25. The Tribunal reached no definitive conclusions concerning what it described (at [99]) as "motivators" (which was presumably a reference to what the Hayes family contended were its subjective motivations), namely asset protection and "better and simpler organisation of asset and loan arrangements within a family group". As to "asset protection", Cleary Hoare's fee of over $200,000 for its advice apparently came as a surprise to the Hayes family and their accountant, Mr Miller, but was said to be 70% tax deductible as tax advice: at [45] - [46]. The Tribunal's reasons do not contain findings of fact or conclusions from which it would be easy to conclude that the transactions had a dominant asset protection purpose.
26. As to "simpler organisation of asset and loan arrangements", the Tribunal stated at [88]:
Mr Miller's evidence was that the 2010 steps laid a foundation for further rationalisation of the Hayes Group structure in later years, and it was beneficial from an organisational sense. Whether organisational arrangements are complex or not calls for a degree of subjective opinion. Those working with and managing structures may have a perception that differs from others looking in from the outside. And it is possible that additional entities may well make organisation and understanding easier for those with that need just as organisation of an office or warehouse may be improved by having additional containers to house things that need a home. Given the subjective nature of opinion on topics like the present, no material weight is to be afforded to the contention that the February and May 2010 steps simplified the structure. It was open to Mr Miller to have the view that it did, and there is no reason to conclude that his view was not honestly held. The Tribunal does not reject the contention, as the Commissioner has sought, but Mr Miller's view is not of material weight in the analysis required.
CONSIDERATION
27. The Tribunal's ultimate conclusion, summarised at [105] of its reasons, was determinatively influenced by two principal factual matters:
- (a) the "profits were not removed from the Australian income tax system at all": at [103]; see also: [96(e)], [96(f)] and [105(c)(i)]; and
- (b) a majority of the dividends were ultimately loaned back to the Operating Companies (such that it could not be said that the original shareholders received a capital sum that substantially represented the profits distributed; there was no compensating non-taxable receipt" (implicitly by the original shareholders) as "usually found in dividend stripping operations"): at [95(a)], [105(c)(iii)].

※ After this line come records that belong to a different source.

-- ==== Sys2Proof/Tests/Slice0.lean ====
section
/-! SUPPORT. Tests: what the well-formedness check refuses, the manual's own worked examples, and for every statement that has
hypotheses a witness that they can be met, named after it. -/

set_option Elab.async false

namespace Sys2Proof.Tests
open Sys2Proof Sys2Proof.Machine

/-! ### States and operands -/

/-- No time has passed. -/
def t0 : Time := ⟨0, 0, 0, 0⟩

/-- A command of context 0. -/
def b0 : Sender := ⟨0, 7⟩

/-- READY, every domain out of reset, context 0 ATTACHED with a ring of 16 entries. -/
def on : State :=
  { clk := { inReset := 0, alive := 0x3F, rstDone := true, coldLow := false, cold := false }
    boot := { stage := 8, running := true, roles := (List.range 5).map some, passed := 0x1F }
    mbox := { ctxs := { attached := true, ring := 0x10000, cidxAddr := 0x8000 } :: List.replicate 255 {} } }

/-- The same in skim mode, with a counter of 3. -/
def skim : State := { on with boot := { on.boot with stage := 9, running := false, fcount := 3 } }

/-- A shape of four slots in one group each, and a buffer under it. -/
def shp : Shape :=
  { stepLen := 100000, manDeadline := 98000, ingestEnd := 60000, xallow := 64, slots := 4, groupSize := 1, feedWidth := 2, draftRows := 0
    shardBase := 0, shardLen := 2048, format := 4 }

def buf (n : Nat) : Buffer := { step := n, shape := shp }

/-- Step 5 in flight, step 6 being built, nothing frozen. -/
def run : State :=
  { on with shell := { current := some (buf 5), serving := some (buf 5), building := some (buf 6), step := 5, started := true } }

/-- The same with the freeze made. -/
def frozen : State := { run with shell := { run.shell with serving := some (buf 6), building := some (buf 7), frozen := true } }

theorem on_free : on.ringFree 0 := ⟨rfl, rfl, by decide +kernel, rfl⟩

theorem on_serves (op : Nat) : on.serves b0 op := ⟨rfl, rfl, rfl, rfl⟩

theorem skim_serves : skim.skimAnswers b0 := ⟨rfl, rfl, rfl⟩

theorem skim_free : skim.ringFree 0 := ⟨rfl, rfl, by decide +kernel, rfl⟩

/-! ### Witnesses: the machine as a whole -/

theorem witness_StepRunsFront : State.reset.pending = [] := rfl

theorem witness_StepKeepsCanonical : State.reset.canonical = true ∧ step State.reset = .next State.reset := ⟨by decide +kernel, rfl⟩

theorem witness_StepKeepsUnitCounts : State.reset.counted ∧ step State.reset = .next State.reset :=
  ⟨⟨List.length_replicate, List.length_replicate, List.length_replicate⟩, rfl⟩

theorem witness_StepsOnlyBurnFuses : ∃ u, step { on with pending := [.fuseWriteDone t0] } = .next u := ⟨_, rfl⟩

theorem witness_SkimModeLeft :
    skim.heldInSkim ∧ (∃ u, step { skim with pending := [.stretch t0] } = .next u)
      ∧ (∃ u, exec (.clear t0 0xA5C30002) skim = .next u ∧ u.boot.fcount = 0)
      ∧ (∃ s : State, s.boot.stage = 1 ∧ s.boot.halt = false ∧ 3 ≤ s.boot.fcount ∧ passing 0x10 ≠ [])
      ∧ ∃ s : State, s.boot.stage = 1 ∧ s.boot.halt = false ∧ s.boot.fcount = 0 ∧ 4 ≤ (passing 0x0F).length :=
  ⟨⟨⟨by decide, Or.inr (Or.inr rfl), rfl⟩, fun x h => nomatch h⟩, ⟨_, rfl⟩, ⟨_, rfl, by decide +kernel⟩, ⟨{ boot := { stage := 1, fcount := 3 } }, by decide⟩,
    ⟨{ boot := { stage := 1 } }, by decide⟩⟩

/-! ### Witnesses: the mailbox commands -/

theorem witness_ShapeCommandsAnswered : on.ringFree b0.ctx.toNat ∧ on.serves b0 opSetStepShape ∧ on.serves b0 opSetHomeSlots :=
  ⟨on_free, on_serves _, on_serves _⟩

/-- READY with customer 5 configured, which no request uses. -/
def cust : State := { on with rat := { on.rat with customers := [(5, { pool := 0, weight := 1, rate := 0, burst := 0, iw := 0, hard := false, level := 0 })] } }

theorem witness_CustomerCommandsAnswered :
    cust.ringFree b0.ctx.toNat ∧ cust.serves b0 opSetCustomer ∧ (5 : Nat) ≤ 16383 ∧ (tget 5 cust.rat.customers).isSome ∧ cust.serves b0 opSetPool
      ∧ cust.serves b0 opReadCustomer :=
  ⟨⟨rfl, rfl, by decide +kernel, rfl⟩, ⟨rfl, rfl, rfl, rfl⟩, by decide, rfl, ⟨rfl, rfl, rfl, rfl⟩, ⟨rfl, rfl, rfl, rfl⟩⟩

theorem witness_VatAndPoolCommandsAnswered :
    on.ringFree b0.ctx.toNat ∧ on.serves b0 opSetVatPlan ∧ on.serves b0 opOpenWindow ∧ (63 : Nat) < on.vat.windows.length
      ∧ on.serves b0 opCloseWindow ∧ on.serves b0 opSetCollective ∧ on.serves b0 opSetAdapterPool :=
  ⟨on_free, on_serves _, on_serves _, by decide, on_serves _, on_serves _, on_serves _⟩

/-- One bias entry: token 3, ADD, 1.0. -/
def biasBytes : List Byte := leBytes 8 (3 + 0x3F800000 * 2 ^ 32)

/-- A stop set of one string, "ab", cut before it. -/
def stopBytes : List Byte := leBytes 4 1 ++ leBytes 4 2 ++ leBytes 4 2 ++ [0x61, 0x62]

theorem witness_DrawAndStopStoresAnswered :
    on.ringFree b0.ctx.toNat ∧ on.serves b0 opLoadLogitProgram ∧ on.serves b0 opLoadBiasList
      ∧ ((biasListOf 1 biasBytes).isSome = true ∧ on.listBound 4095 = false ∧ on.drw.otherEntries 4095 + 1 ≤ Config.biasEntries)
      ∧ on.serves b0 opLoadStopSet ∧ (tget 4095 on.skim.sets = none ∧ ∃ x, stopSetOf 14 stopBytes = some x ∧ on.skim.roomFor x = true)
      ∧ on.serves b0 opReleaseStopSet :=
  ⟨on_free, on_serves _, on_serves _, by decide +kernel, on_serves _, ⟨rfl, ⟨[([0x61, 0x62], false)], 3, 2⟩, by decide +kernel, by decide +kernel⟩, on_serves _⟩

theorem witness_ReportsAndSkimRefusals :
    on.ringFree b0.ctx.toNat ∧ on.serves b0 opIdentify ∧ on.serves b0 opReadBootReport ∧ on.serves b0 opReadLog
      ∧ skim.ringFree b0.ctx.toNat ∧ skim.skimAnswers b0 ∧ mailOf (.setPool t0 b0 0 1 0) = some (b0, opSetPool) ∧ opSkim opSetPool = false :=
  ⟨on_free, on_serves _, on_serves _, on_serves _, skim_free, skim_serves, rfl, by decide +kernel⟩

/-- ATTACH of DETACHED context 1, and in ATTACHED context 0. -/
theorem witness_AttachAnswered :
    on.fw = true ∧ on.boot.stage = 8 ∧ on.roleUp (opRole opAttach) = true
      ∧ (∀ b ∈ [b0, ⟨1, 7⟩], b.ctx.toNat < on.mbox.ctxs.length ∧ on.mbox.detaches.all (fun d => d.ctx.toNat != b.ctx.toNat) = true)
      ∧ (7 : Byte).toNat < 8 ∧ (on.ctx 0).attached = true ∧ on.ringFree 0 ∧ (on.ctx 1).attached = false :=
  ⟨rfl, rfl, rfl, by decide +kernel, by decide, rfl, on_free, rfl⟩

theorem witness_DetachAnswered : on.ringFree b0.ctx.toNat ∧ on.serves b0 opDetach ∧ skim.ringFree b0.ctx.toNat ∧ skim.skimAnswers b0 :=
  ⟨on_free, on_serves _, skim_free, skim_serves⟩

theorem witness_RequestCommandsAnswered :
    on.ringFree b0.ctx.toNat ∧ on.serves b0 opCancelRequest ∧ on.serves b0 opReadRequest ∧ on.serves b0 opSetGrammar
      ∧ draftWordsClear 1 (5 :: List.replicate 7 0) = true ∧ on.serves b0 opPostDrafts :=
  ⟨on_free, on_serves _, on_serves _, on_serves _, by decide +kernel, on_serves _⟩

theorem witness_AdmitRequestAnswered : on.ringFree b0.ctx.toNat ∧ on.serves b0 opAdmitRequest := ⟨on_free, on_serves _⟩

/-- READY with an encode job of generation 1 in context 0. -/
def jobs : State := { on with churn := { on.churn with streams := [(0, { job := some (1, 5), opts := {} })] } }

theorem witness_StreamCommandsAnswered :
    jobs.ringFree b0.ctx.toNat ∧ jobs.serves b0 opEncodeOpen ∧ jobs.serves b0 opAppendInput
      ∧ ((0x0D : Byte).toNat < 16 ∧ bit (0x0D : Byte).toNat 0 = true ∧ bit (0x0D : Byte).toNat 1 = false)
      ∧ (jobs.jobOf 0x10000 = some 0 ∧ tget 0 jobs.churn.streams = some { job := some (1, 5), opts := {} })
      ∧ ((1 ≤ (0 : Word).toNat ∨ bit (0x0D : Byte).toNat 2 = true) ∧ (16777216 : Word).toNat ≤ 16777216)
      ∧ jobs.serves b0 opEncodeClose :=
  ⟨⟨rfl, rfl, by decide +kernel, rfl⟩, ⟨rfl, rfl, rfl, rfl⟩, ⟨rfl, rfl, rfl, rfl⟩, by decide, by decide +kernel, by decide, ⟨rfl, rfl, rfl, rfl⟩⟩

/-! ### Witnesses: power and the vat -/

/-- Bank 63 in a power state, its request and acknowledge at values given; strainer 15 alike. -/
def powered (st : Power) (req ack release : Bool) : State :=
  { on with
    vat := { on.vat with banks := List.replicate 63 {} ++ [{ st := st, want := true, req := req, ack := ack }] }
    str := { on.str with units := List.replicate 15 {} ++ [{ st := st, want := true, req := req, ack := ack, release := release }] } }

theorem witness_UnitPowerCycles :
    (∀ st req ack r, (powered st req ack r).counted ∧ (powered st req ack r).canonical = true)
      ∧ (∀ n ∈ [63, 79], (powered .goingOn true true false).unit n = { st := .goingOn, want := true, req := true, ack := true }
        ∧ (powered .goingOff true true false).unit n = { st := .goingOff, want := true, req := true, ack := true }
        ∧ (powered .goingOff false true false).unit n = { st := .goingOff, want := true, req := false, ack := true }
        ∧ (powered .on true true false).unit n = { st := .on, want := true, req := true, ack := true } ∧ n < 80)
      ∧ ((powered .on true true true).unit 79).release = true := by
  refine ⟨fun st req ack r => ⟨⟨rfl, rfl, (by decide +kernel : on.mbox.ctxs.length = 256)⟩, rfl⟩, by decide +kernel, by decide +kernel⟩

theorem witness_PowerRequestsApplied :
    on.counted ∧ on.inRst 4 = false ∧ on.boot.stage = 8 ∧ on.boot.halt = false ∧ on.ringFree b0.ctx.toNat ∧ on.serves b0 opSetPower ∧ on.clk.power = none :=
  ⟨⟨List.length_replicate, List.length_replicate, by decide +kernel⟩, by decide, rfl, rfl, on_free, on_serves _, rfl⟩

/-- The vat of the manual's worked example: rows 5 and 1,000 of bank 0 mapped out. -/
def mapped : Vat := { mapOut := [5, 1000] }

theorem witness_GoodIndexNumbersGoodRows :
    mapped.mapOut.Pairwise (· < ·) ∧ 0 ∉ mapped.dead ∧ 2045 < mapped.goodRows 0 ∧ (2047 : Nat) / 2048 = 0 ∧ 2047 ∉ mapped.mapOut := by decide +kernel

theorem witness_AreaRowsDistinct :
    mapped.mapOut.Pairwise (· < ·) ∧ 0 < 8 ∧ 16367 < mapped.capacity 0 8 ∧ 0 < mapped.capacity 0 8 := by decide +kernel

/-- Window 63 open on 16 rows of a WINDOW area of bank 0, which is ON. -/
def wins : State :=
  { on with vat := { on.vat with
      banks := { st := .on, want := true, req := true, ack := true } :: List.replicate 63 {}
      plan := [⟨4, 4, 0, 1, 2048⟩]
      windows := List.replicate 63 {} ++ [{ st := .opened, stamp := 0x401, opens := 1, die := 1, area := 4, firstRow := 0, length := 16, role := 1, banks := [0] }] } }

theorem witness_InboundWriteDecided :
    wins.canonical = true ∧ wins.inRst 1 = false
      ∧ wins.vat.inboundResp (BitVec.ofNat 64 (0x401 * 2 ^ 38 + 63 * 2 ^ 32 + 15 * 128 + 64)) false = 0
      ∧ wins.vat.inboundResp (BitVec.ofNat 64 (0x402 * 2 ^ 38 + 63 * 2 ^ 32)) false = 1
      ∧ wins.vat.inboundResp (BitVec.ofNat 64 (0x401 * 2 ^ 38 + 63 * 2 ^ 32 + 16 * 128)) false = 1
      ∧ wins.vat.inboundResp (BitVec.ofNat 64 (0x401 * 2 ^ 38 + 63 * 2 ^ 32)) true = 3
      ∧ inboundWindow (BitVec.ofNat 64 (0x402 * 2 ^ 38 + 63 * 2 ^ 32)) < wins.vat.windows.length := by decide +kernel

theorem witness_ScrubAndWriteBack :
    wins.canonical = true ∧ wins.vat.bankOn (0 : BitVec 6).toNat = true ∧ 0 < wins.vat.goodRows 0 ∧ (0 : Nat) < wins.vat.scrub.length
      ∧ (let s := { wins with vat := { wins.vat with writeBacks := [⟨2047, 100⟩] } }
        s.vat.waitingBack (2047 : BitVec 17).toNat = some 100 ∧ max s.clk.eng 164 ≤ 100 + 64 ∧ s.vat.bankOn ((2047 : BitVec 17).toNat / 2048) = true
          ∧ 100 + 64 ≤ max s.clk.eng 164) := by decide +kernel

/-! ### Witnesses: registers, boot, test access -/

theorem witness_RegisterReadsAndErrorCapture :
    on.inRst 4 = false ∧ on.inRst 2 = false ∧ (∀ o ∈ [0x028, 0x030, 0x08C, 0x10008 + 16 * 255], o % 4 = 0) ∧ 255 < on.mbox.ctxs.length ∧ 0x0C1 % 4 ≠ 0
      ∧ (({} : Regs).errCycle ≠ 5 ∨ ({} : Regs).errCand = none) ∧ on.regs.errCand = none
      ∧ (let s := on.logErr errCellarError none 0 0 0; s.regs.errCand.isSome = true ∧ s.regs.errCycle = max s.clk.ctl t0.ctl ∧ s.regs.errCycle ≠ 9) := by
  decide +kernel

28. These two factual matters assumed particular significance in two parts of the Tribunal's reasoning:
- (a) first, in the Tribunal's consideration of the central or common characteristics of the particular dividend stripping schemes to which Gibbs J had referred in Patcorp, as identified by the Full Court in CPH FFC;
- (b) second, in its analysis of whether there was a dominant tax avoidance purpose which was undertaken by reference to what the Tribunal described as the "Consolidated Press predication test": at [105(a)].
29. Before turning to the two factual matters referred to at [27] above, it is convenient to say something first about these two parts of the Tribunal's reasoning.
Common characteristics of dividend stripping schemes
30. The description by the Full Court in CPH FFC of the common characteristics of a dividend stripping scheme is not a legislative prescription of the requirements of a dividend stripping scheme. It is wrong to approach the terms in which the Full Court described those central characteristics as though it were a statutory formula. This is demonstrated by the Full Court's analysis in CPH FFC - see, for example, at [159].
31. No doubt it is convenient to assess the statutory question by reference to what the Full Court stated, but one must not lose sight of the statutory language. Section 207-155 of the ITAA 1997, like s 177E(1) of the ITAA 1936, applies to a scheme "by way of, or in the nature of, dividend stripping" or a scheme with substantially the effect of such a scheme. The phrase "by way of, or in the nature of" are words of enlargement. Section 207-155 was plainly intended to capture, for example, schemes which contain variations of the central characteristics identified in CCH FFC.
The so-called "Consolidated Press predication test"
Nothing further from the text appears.